Dit speelt voor hen bijvoorbeeld bij een lopend megaproject van Tata Steel: de aanschaf van een nieuwe gietmachine om speciale staalsoorten te kunnen maken. In deze machine wordt uit een grote pan 355 ton vloei baar staal gegoten. Hieruit maakt die 225 mm dikke plakken met een gewicht van 40 ton per stuk. Na diverse vervolgprocessen als warmwalsen, beitsen, koudwalsen, nagloeien en bekleden resulteert dit in hoogwaardig staal voor bijvoorbeeld de auto- of verpakkingsindustrie. ‘Over de gietmachine zijn we al vroeg in gesprek gegaan met de leverancier’, zegt Van der Veen, die leiding geeft aan dit project en werkt bij het interne ingenieursbureau Project & Technical Consultancy (PTC). ‘Om de gietmachine op maat te kunnen maken, moet de fabrikant weten wat onze specifieke wensen zijn ten aanzien van onder meer het proces, de manier van onderhoud, de veiligheid en de bediening van de machine. Hierover spreek ik met mensen uit de fabriek over hun ervaring met de twee bestaande gietmachines uit 1980 en 1986, die onze mensen vervolgens hebben doorontwikkeld. Met de leverancier spreek ik over de technologie die dertig jaar verder is. Het afstemmen van de vraag en ervaring vanuit de fabriek met het aanbod van de leverancier spreekt me erg aan.’


Anton Delawari en Michiel van der Veen (foto Jordi Huisman).
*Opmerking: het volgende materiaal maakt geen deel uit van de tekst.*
-- ==== Sys2Proof/Machine/Boundary.lean ====
section
/-! DEFINITION. The step boundary: its twelve items, the shaping of a batch and the launch of a serve step (R449 to R454, R458 to
R464, R469 to R485, R495 to R509). -/
namespace Sys2Proof.Machine

/-! ## Deadlines (R471 to R475) -/

/-- The deadline of a request's next token; 0 where no target applies (R471, R474). -/
def SReq.deadline (r : SReq) : Nat :=
  if r.firstPost = 0 then (if r.ttft = 0 then 0 else r.arrival + r.ttft * 1000)
  else if r.tbt = 0 then 0
  else if r.lastPost + r.tbt * 1000 ≤ r.missedAt then r.missedAt + r.tbt * 1000 else r.lastPost + r.tbt * 1000

/-- Misses of a request at a boundary (R474): its TTFT deadline once, each of its TBT deadlines that have passed. -/
def SReq.misses (r : SReq) (now : Nat) : Nat :=
  let dl := r.deadline
  if dl = 0 ∨ now ≤ dl ∨ r.st = .done then 0
  else if r.firstPost = 0 then (if r.st ≠ .decode ∧ r.missedAt < dl then 1 else 0)
  else if r.st = .decode ∨ r.st = .swapped then ceilDiv (now - dl) (r.tbt * 1000) else 0

/-- A request with its misses counted: flags, and whether its deadline action is to cancel it (R475). -/
def SReq.missed (r : SReq) (now : Nat) : SReq :=
  if r.misses now = 0 then r else
    { r with ttftMissed := r.ttftMissed || r.firstPost == 0, cancelDue := r.cancelOnMiss,
             missedAt := if r.firstPost = 0 then r.deadline else r.deadline + (r.misses now - 1) * (r.tbt * 1000) }

/-- The misses of a boundary: counted to the context's serving meters. -/
def Mach.countMisses (m : Mach) (id : Nat) : Mach :=
  match m.dep id with
  | none => m
  | some d =>
    let n := sumNat (d.live.map fun e => e.2.misses m.now)
    (m.modDep id fun d => { d with reqs := d.reqs.map fun e => (e.1, e.2.map fun r => r.missed m.now) }).chargeCtx d.ctx { late := n }

/-! ## Token records (R468 to R470) -/

/-- A token record. -/
def tokenBytes (id tok pos index count flags now : Nat) (tag : Word) : List Byte :=
  leBytes 4 id ++ leBytes 4 tok ++ leBytes 4 pos ++ leBytes 1 index ++ leBytes 1 count ++ leBytes 2 flags ++ leBytes 8 now ++ leBytes 8 tag.toNat

/-- Room in the token ring of a deployment for `n` records; none where its index words cannot be read. -/
def Mach.tokenRoom (m : Mach) (d : Deployment) (n : Nat) : Option Nat × Mach :=
  match m.ringIndex d.ctx d.ringVa with
  | (some x, m) => (if n ≤ ringRoom d.ringLen x then some x.1 else none, m)
  | (none, m) => (none, m)

/-- A request ends with one final record without a token, where the ring has room (R469, R470): everything that it holds goes,
entries that wait for it complete with REQ_STATE, and it is `done`. -/
def Mach.endRequest (m : Mach) (id slot flags : Nat) : Option Mach :=
  match m.dep id, m.req id slot with
  | some d, some r =>
    match m.tokenRoom d 1 with
    | (none, _) => none
    | (some p, m) =>
      let m := m.ringWrite d.ctx d.ringVa d.ringLen p [tokenBytes r.id 0xFFFFFFFF (r.prefixLen + r.promptLen + r.generated) 0 1 (4 + flags) m.now r.tag]
      let m := (m.chargeCtx d.ctx { tokens := 1 }).dropRegion id slot
      let m := (m.endTags id slot 0x23 .reqState).endTags id slot 0x24 .reqState
      some (m.modReq id slot fun r => { r with st := .done, ttlEnd := 0, lastPost := m.now })
  | _, _ => none

/-! ## Items 1 and 2: retiring a step, freeing entries (R458, R495, R502, R503, R508) -/

/-- The positions by which the retired step extends a member. -/
def Deployment.growth (d : Deployment) (g : Group) (slot : Nat) : Nat :=
  if g.prefill then g.rows else ((d.grown.find? fun e => e.1 == slot).map (·.2)).getD 0

/-- The next generation without the pages that the step opened and no valid position lies in, and their frames (R503). -/
def Deployment.trim (d : Deployment) (r : SReq) (len : Nat) : KvTab × List Nat :=
  let t := r.kvNext.getD r.kv
  let bad := fun (e : Nat × Nat × Nat) => (Tab.get (0, 0) r.kv e.1).1 == 0 && decide (len ≤ e.1 % d.planePages * d.posPerPage)
  (dropWhere bad t, kvFrames (t.filter bad))

/-- One member of the retired step: its generation is published with its new valid length, and its state moves on. -/
def Mach.retireOne (m : Mach) (id : Nat) (g : Group) (slot : Nat) : Mach :=
  match m.dep id, m.req id slot with
  | some d, some r =>
    let len := r.kvLen + d.growth g slot
    let (t, gone) := d.trim r len
    let m := gone.foldl Mach.freeKv (m.publish id slot t)
    m.modReq id slot fun r =>
      let pre := if g.prefill then r.prefilled + g.rows else r.prefilled
      { r with kvLen := len, prefilled := pre, st := if r.st = .done then .done else if pre < r.promptLen then .prefill else .decode }
  | _, _ => m

/-- Item 1. -/
def Mach.retire (m : Mach) (id : Nat) : Mach :=
  match m.dep id with
  | none => m
  | some d =>
    let members := d.batch.flatMap fun g => (g.members.filterMap fun s => s).map fun s => (g, s)
    let m := members.foldl (fun (m : Mach) e => m.retireOne id e.1 e.2) m
    m.modDep id fun d =>
      let d := members.foldl (fun (d : Deployment) e => d.insertFrom e.2 d.planePages) d
      { d with batch := [], tokens := [], grown := [] }

/-- Item 2: entries of `done` requests are free once nothing of theirs is in flight to the host tier. -/
def Mach.freeDoneReqs (m : Mach) (id : Nat) : Mach :=
  match m.dep id with
  | none => m
  | some d =>
    (d.live.filter fun e => e.2.st == .done && e.2.toHost.isEmpty).foldl (fun (m : Mach) e =>
      (m.dropRegion id e.1).modDep id fun d => { d with reqs := Tab.put none d.reqs e.1 none }) m

/-- The prefix tree follows the generations (R509). -/
def Mach.followTree (m : Mach) (id : Nat) : Mach := m.modDep id Deployment.fixTree

/-! ## Items 3 to 6: cancellations, pauses, expiry, resumes (R459, R475 to R481) -/

/-- An entry held for a request: its slot, or the status that ends it. -/
def Mach.heldFor (m : Mach) (id reqId : Nat) : Except Status (Nat × SReq) :=
  match (m.dep id).bind fun d => d.slotOf reqId with
  | none => .error .reqUnknown
  | some (s, r) => if r.st = .done then .error .reqState else .ok (s, r)

/-- Item 3: CANCEL entries in arrival order, then every request of a deployment that is being cancelled, then deadline actions. -/
def Mach.cancels (m : Mach) (id : Nat) : Mach :=
  match m.dep id with
  | none => m
  | some d =>
    let m := m.modDep id fun d => { d with cancels := [] }
    let m := d.cancels.foldl (fun (m : Mach) e =>
      match m.heldFor id e.2.2.2 with
      | .error st => m.complete d.ctx e.1 e.2.1 0x22 e.2.2.1 { st := st }
      | .ok (s, _) =>
        match m.endRequest id s 8 with
        | some m => m.complete d.ctx e.1 e.2.1 0x22 e.2.2.1 { st := .ok }
        | none => m.modDep id fun d => { d with cancels := d.cancels ++ [e] }) m
    let all := fun (m : Mach) => ((m.dep id).map (·.live)).getD []
    let m := if d.cancelAll then ((all m).filter fun e => e.2.st != .done).foldl (fun (m : Mach) e => (m.endRequest id e.1 8).getD m) m else m
    ((all m).filter fun e => e.2.st != .done && e.2.cancelDue).foldl (fun (m : Mach) e =>
      match m.endRequest id e.1 24 with
      | some m => m.modReq id e.1 fun r => { r with byDeadline := true }
      | none => m) m

/-- Item 4, one PAUSE: the private pages start for the host tier, where they find room (R459, R477, R478). -/
def Mach.pauseOne (m : Mach) (id ctx : Nat) (e : Nat × Word × Nat × Nat × Nat) : Mach :=
  let fin := fun (m : Mach) (st : Status) => m.complete ctx e.1 e.2.1 0x23 e.2.2.1 { st := st }
  match m.heldFor id e.2.2.2.1 with
  | .error st => fin m st
  | .ok (s, r) =>
    if r.st = .paused ∨ r.st = .resuming then fin m .reqState else
      let m0 := match r.kvNext with | some t => m.publish id s t | none => m
      match m0.toTier id s with
      | none => fin m0 .hostTierFull
      | some m =>
        let m := m.modReq id s fun r =>
          { r with st := .paused, before := if r.st = .swapped then r.before else r.st, fromHost := [], ttlEnd := m.now + e.2.2.2.2 * 1000000 }
        match m.req id s with
        | some r => if r.settled then fin m .ok else m.modReq id s fun r => { r with tags := r.tags ++ [(e.1, e.2.1, e.2.2.1, 0x23)] }
        | none => m

/-- Item 4. -/
def Mach.pauses (m : Mach) (id : Nat) : Mach :=
  match m.dep id with
  | none => m
  | some d => d.pauses.foldl (fun (m : Mach) e => m.pauseOne id d.ctx e) (m.modDep id fun d => { d with pauses := [] })

/-- Item 5: `paused` requests whose time to live has ended, and that no RESUME has reached in time (R480). -/
def Mach.expire (m : Mach) (id : Nat) : Mach :=
  match m.dep id with
  | none => m
  | some d =>
    (d.live.filter fun e => e.2.st == .paused && decide (e.2.ttlEnd ≤ m.now) && !d.resumes.any fun x => x.2.2.2 == e.2.id).foldl (fun (m : Mach) e =>
      match m.endRequest id e.1 32 with
      | some m => m.post .pauseExpired (some d.ctx) uModule [BitVec.ofNat 64 id, BitVec.ofNat 64 e.2.id]
      | none => m) m

/-- A request whose pages are all back goes on in the state it held. -/
def Mach.rejoin (m : Mach) (id slot : Nat) : Mach :=
  match m.req id slot with
  | none => m
  | some r =>
    let m := match r.kvNext with | some t => m.publish id slot t | none => m
    (m.modReq id slot fun r => { r with st := r.before }).endTags id slot 0x24 .ok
Het inbouwen van de nieuwe gietmachine zal een huzarenstukje zijn. ‘Dit gebeurt in de draaiende staalfabriek, vlak naast de twee bestaande gietmachines, want we willen geen ton minder produceren.’ De voorbereiding van het project duurt zeker nog anderhalf jaar. Als het bestuur van Tata Steel groen licht geeft, duurt het nog drie jaar eer de nieuwe gietmachine in bedrijf is.
 
Zijn collega Delawari houdt zich met de human interface van de gietmachine bezig. ‘Elk machineonderdeel kan vijf meldingen afgeven. Dat kan oplopen tot honderdduizend meldingen voor de hele machine. Het gaat erom dat de operators straks de belangrijkste signalen doorkrijgen en tegelijk gemakkelijk kunnen overzien wat er in de gietmachine gebeurt.’ Delawari heeft aan de TU Delft Embedded Systems gestudeerd. ‘Ik houd van techniek, maar miste de interactie met mensen. Daarom heb ik een tweede master in Management of Technology gedaan.’ Na zijn afstuderen meldde hij zich aan voor een traineeship bij Tata Steel. Tot zijn verrassing kon hij in februari 2014 meteen bij het interne ingenieursbureau PTC in dienst komen. Hij houdt zich bezig met de elektronica van allerlei apparaten en installaties. ‘In mijn baan ben ik afhankelijk van de medewerking van anderen, over wie ik geen gezag heb. Dat vraagt om mensenkennis. Die had ik niet toen ik net van de universiteit kwam, maar bouw ik hier langzaam maar zeker op.’
 
Van der Veen studeerde eind jaren negentig Werktuigbouwkunde in Delft. Daarna werkte hij voor een ingenieursbureau in Rotterdam en kwam bij diverse bedrijven over de vloer. Zo ook bij de staalfabriek in IJmuiden. ‘Ik dacht: dit is het. Hier is van alles te doen en staan mensen klaar om elkaar te helpen. Hier voel ik me thuis.’ Het lukte hem bij PTC in dienst te komen. Tussentijds werkte hij twee jaar bij Packaging, waar ultradun staal wordt gemaakt voor onder meer frisdrankblikjes. ‘Ik weet nu waarover ik met de collega’s in de fabrieken praat en kan op die manier een goede gesprekspartner zijn.’